◆ **Brief**: Starting at the top of the entries below, set down every line exactly, please, until you reach the line with "its number. -/", which is included too.

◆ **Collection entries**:
▬▬▬

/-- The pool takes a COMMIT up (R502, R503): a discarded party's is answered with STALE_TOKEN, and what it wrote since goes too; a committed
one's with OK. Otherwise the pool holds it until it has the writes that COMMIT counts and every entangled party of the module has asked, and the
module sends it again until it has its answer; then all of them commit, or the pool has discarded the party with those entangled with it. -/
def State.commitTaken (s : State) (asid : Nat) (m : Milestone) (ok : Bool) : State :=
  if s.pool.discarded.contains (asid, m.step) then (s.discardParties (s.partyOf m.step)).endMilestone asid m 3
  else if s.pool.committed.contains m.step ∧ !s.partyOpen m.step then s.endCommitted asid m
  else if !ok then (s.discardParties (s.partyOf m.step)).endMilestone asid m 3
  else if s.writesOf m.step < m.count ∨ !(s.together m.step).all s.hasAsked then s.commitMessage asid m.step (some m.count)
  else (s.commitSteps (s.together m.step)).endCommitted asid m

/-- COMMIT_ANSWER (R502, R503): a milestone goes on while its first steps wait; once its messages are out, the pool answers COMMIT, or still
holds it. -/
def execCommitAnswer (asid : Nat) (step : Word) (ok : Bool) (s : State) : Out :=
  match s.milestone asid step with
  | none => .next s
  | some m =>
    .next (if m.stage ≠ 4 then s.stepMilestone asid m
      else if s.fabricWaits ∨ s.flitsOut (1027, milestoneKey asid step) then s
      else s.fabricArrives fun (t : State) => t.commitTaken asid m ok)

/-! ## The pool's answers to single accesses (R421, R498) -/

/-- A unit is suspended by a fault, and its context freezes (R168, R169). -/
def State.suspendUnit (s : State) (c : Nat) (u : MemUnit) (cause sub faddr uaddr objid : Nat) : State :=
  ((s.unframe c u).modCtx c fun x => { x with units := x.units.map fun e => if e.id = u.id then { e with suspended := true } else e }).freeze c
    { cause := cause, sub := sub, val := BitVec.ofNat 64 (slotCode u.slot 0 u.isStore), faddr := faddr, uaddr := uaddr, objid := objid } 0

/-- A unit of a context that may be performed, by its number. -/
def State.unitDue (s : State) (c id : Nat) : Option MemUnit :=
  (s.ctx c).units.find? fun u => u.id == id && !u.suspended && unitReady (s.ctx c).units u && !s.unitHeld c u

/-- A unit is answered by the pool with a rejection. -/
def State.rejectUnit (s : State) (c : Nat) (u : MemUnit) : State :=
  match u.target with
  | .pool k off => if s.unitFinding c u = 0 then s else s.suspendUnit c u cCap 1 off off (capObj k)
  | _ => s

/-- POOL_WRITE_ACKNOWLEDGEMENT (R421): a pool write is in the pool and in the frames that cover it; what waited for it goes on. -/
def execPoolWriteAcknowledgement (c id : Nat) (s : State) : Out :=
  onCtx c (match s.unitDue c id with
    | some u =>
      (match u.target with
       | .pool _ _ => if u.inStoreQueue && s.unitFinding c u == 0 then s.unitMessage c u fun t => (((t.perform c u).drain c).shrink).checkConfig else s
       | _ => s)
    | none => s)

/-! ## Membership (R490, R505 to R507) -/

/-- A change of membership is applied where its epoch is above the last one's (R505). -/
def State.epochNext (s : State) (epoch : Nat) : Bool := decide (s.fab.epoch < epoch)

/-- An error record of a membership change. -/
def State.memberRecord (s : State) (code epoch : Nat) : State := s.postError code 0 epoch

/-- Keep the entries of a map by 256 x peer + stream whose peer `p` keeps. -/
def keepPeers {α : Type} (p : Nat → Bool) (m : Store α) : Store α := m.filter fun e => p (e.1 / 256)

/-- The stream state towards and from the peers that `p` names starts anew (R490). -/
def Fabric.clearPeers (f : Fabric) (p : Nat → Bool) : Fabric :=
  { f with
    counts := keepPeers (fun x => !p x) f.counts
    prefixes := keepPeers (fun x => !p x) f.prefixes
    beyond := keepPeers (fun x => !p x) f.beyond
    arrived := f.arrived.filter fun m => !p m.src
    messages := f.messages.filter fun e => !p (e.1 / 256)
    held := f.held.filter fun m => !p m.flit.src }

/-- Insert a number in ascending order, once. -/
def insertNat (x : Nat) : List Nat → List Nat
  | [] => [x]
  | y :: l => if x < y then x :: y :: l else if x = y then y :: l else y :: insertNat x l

▬▬▬

◆ **Answer box**:
/-- The pool takes a COMMIT up (R502, R503): a discarded party's is answered with STALE_TOKEN, and what it wrote since goes too; a committed
one's with OK. Otherwise the pool holds it until it has the writes that COMMIT counts and every entangled party of the module has asked, and the
module sends it again until it has its answer; then all of them commit, or the pool has discarded the party with those entangled with it. -/
def State.commitTaken (s : State) (asid : Nat) (m : Milestone) (ok : Bool) : State :=
  if s.pool.discarded.contains (asid, m.step) then (s.discardParties (s.partyOf m.step)).endMilestone asid m 3
  else if s.pool.committed.contains m.step ∧ !s.partyOpen m.step then s.endCommitted asid m
  else if !ok then (s.discardParties (s.partyOf m.step)).endMilestone asid m 3
  else if s.writesOf m.step < m.count ∨ !(s.together m.step).all s.hasAsked then s.commitMessage asid m.step (some m.count)
  else (s.commitSteps (s.together m.step)).endCommitted asid m

/-- COMMIT_ANSWER (R502, R503): a milestone goes on while its first steps wait; once its messages are out, the pool answers COMMIT, or still
holds it. -/
def execCommitAnswer (asid : Nat) (step : Word) (ok : Bool) (s : State) : Out :=
  match s.milestone asid step with
  | none => .next s
  | some m =>
    .next (if m.stage ≠ 4 then s.stepMilestone asid m
      else if s.fabricWaits ∨ s.flitsOut (1027, milestoneKey asid step) then s
      else s.fabricArrives fun (t : State) => t.commitTaken asid m ok)

/-! ## The pool's answers to single accesses (R421, R498) -/

/-- A unit is suspended by a fault, and its context freezes (R168, R169). -/
def State.suspendUnit (s : State) (c : Nat) (u : MemUnit) (cause sub faddr uaddr objid : Nat) : State :=
  ((s.unframe c u).modCtx c fun x => { x with units := x.units.map fun e => if e.id = u.id then { e with suspended := true } else e }).freeze c
    { cause := cause, sub := sub, val := BitVec.ofNat 64 (slotCode u.slot 0 u.isStore), faddr := faddr, uaddr := uaddr, objid := objid } 0

/-- A unit of a context that may be performed, by its number. -/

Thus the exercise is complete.